Men's Champion: £100,000
Runner-Up: £30,000
Semi-Finalists (2): £11,000
Quarter-Finalists (4): £6000
Last 16 (8): £4250
Last 32 (16): £3000

There was also a shared 9 Dart Checkout prize of £52,000, along with a High Checkout prize of £3000.

Women's Champion: £10,000 (up from £6,000)
Runner-Up: £2,000
Semi-Finalists (2): £1,000
Quarter-Finalists (4): £500

The total prize fund was £329,000 – a £4000 increase on last year. All levels of prize money remained the same as 2010 (except for the Ladies winner).

==Draw==

===Men's===
- Match distances in sets are quoted in brackets at the top of each round. All sets best of five legs, unless there is a final set tie-break.

===Women's===
- All matches best of three sets, best of five legs.

== Television coverage==

The tournament was again broadcast by BBC Sport, who have done so every year since its inception. Colin Murray reprised his role as host, after taking over from Ray Stubbs in 2010, Bobby George was again the main pundit, hosting with Colin Murray for live and afternoon coverage sometimes joining Rob Walker for the highlight shows, Bobby George has been the BBC main darts pundit since the early 2000s. Rob Walker, the Master of Ceremonies at BBC's snooker events and host of the BBC's 2009 Winmau World Masters continued to present the late night highlights and Darts Extra through the night on BBC2.

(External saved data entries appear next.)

-- ==== Sys2Proof/Machine/Granary.lean ====
section
/-! DEFINITION. The granary's work: microprograms, element stages, folds, norm and apply passes over 64-element blocks, and the
choice of the next chunk (R110, R119, R120, R181–R193). -/

namespace Sys2Proof.Machine

/-! ### Microprograms (R190) -/

/-- A NaN result is the default NaN (R181). -/
def canon (w : Word) : Word := if b32.isNan w.toNat then f32Nan else w

/-- minimumNumber and maximumNumber of IEEE 754-2019: a NaN gives way to a number, −0 lies below +0. -/
def f32Min (a b : Word) : Word :=
  if b32.isNan a.toNat then canon b else if b32.isNan b.toNat then a else if wordKey a ≤ wordKey b then a else b
def f32Max (a b : Word) : Word :=
  if b32.isNan a.toNat then canon b else if b32.isNan b.toNat then a else if wordKey a ≤ wordKey b then b else a

/-- Fields of a microprogram word. -/
def microOp (w : Word) : Nat := bitsOf w.toNat 26 6
def microD (w : Word) : Nat := bitsOf w.toNat 22 4
def microA (w : Word) : Nat := bitsOf w.toNat 18 4
def microB (w : Word) : Nat := bitsOf w.toNat 14 4
def microC (w : Word) : Nat := bitsOf w.toNat 10 4

def microEnd : Nat := 0x3F

/-- Whether a word is a legal instruction of a microprogram: a listed operation, unused fields zero, pairs at even registers. -/
def microWordOk (w : Word) : Bool :=
  let op := microOp w
  let pair := op == 0x10 || op == 0x11
  let unary := op == 0x07 || op == 0x08 || op == 0x09 || op == 0x0A || op == 0x0B
  bitsOf w.toNat 0 10 == 0 &&
    ((decide (1 ≤ op) && decide (op ≤ 0x0E)) || pair || op == microEnd) &&
    (op == 0x04 || op == 0x0D || microC w == 0) && (!unary || microB w == 0) &&
    (op != microEnd || (microD w == 0 && microA w == 0 && microB w == 0)) &&
    (!pair || (microD w % 2 == 0 && microA w % 2 == 0 && microB w % 2 == 0))

/-- A whole microprogram: 1 to 64 words, END last and only there. -/
def microOk (ws : List Word) : Bool :=
  decide (1 ≤ ws.length) && decide (ws.length ≤ 64) && ws.all microWordOk &&
    (ws.getLast?.map microOp) == some microEnd && ws.dropLast.all fun w => microOp w != microEnd

/-- One instruction on a lane's sixteen registers. -/
def microStep (r : List Word) (w : Word) : List Word :=
  let d := microD w
  let a := r.getD (microA w) 0
  let b := r.getD (microB w) 0
  let c := r.getD (microC w) 0
  let pa : Pair := { hi := a, lo := r.getD (microA w + 1) 0 }
  let pb : Pair := { hi := b, lo := r.getD (microB w + 1) 0 }
  let one (v : Word) := r.set d (canon v)
  let two (p : Pair) := (r.set d p.hi).set (d + 1) p.lo
  match microOp w with
  | 0x01 => one (f32Add a b)
  | 0x02 => one (f32Sub a b)
  | 0x03 => one (f32Mul a b)
  | 0x04 => one (f32Fma a b c)
  | 0x05 => one (f32Min a b)
  | 0x06 => one (f32Max a b)
  | 0x07 => one (f32Abs a)
  | 0x08 => one (f32Neg a)
  | 0x09 => one (f32Sqrt a)
  | 0x0A => one (BitVec.ofNat 32 (b32.rsqrt 0 false a.toNat).1)
  | 0x0B => one (f32Recip a)
  | 0x0C => one (f32Div a b)
  | 0x0D => one (if f32Lt 0 c then a else b)
  | 0x0E => one (if f32Finite a then a else b)
  | 0x10 => two (pairAdd pa pb)
  | 0x11 => two (pairMul pa pb)
  | _ => r

def microRun (ws : List Word) (r : List Word) : List Word := ws.foldl microStep r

The commentary team was headed by David Croft, who has been commentating for the BBC since 2003 and Vassos Alexander, making his tournament debut covering for the ill Tony Green. Guest commentators included Martin Adams and Tony O'Shea.

Most of the weekend coverage was shown live on either BBC One or BBC Two, included both semi finals and the final itself. All other matches were shown live via the BBC's interactive coverage on its Red Button service.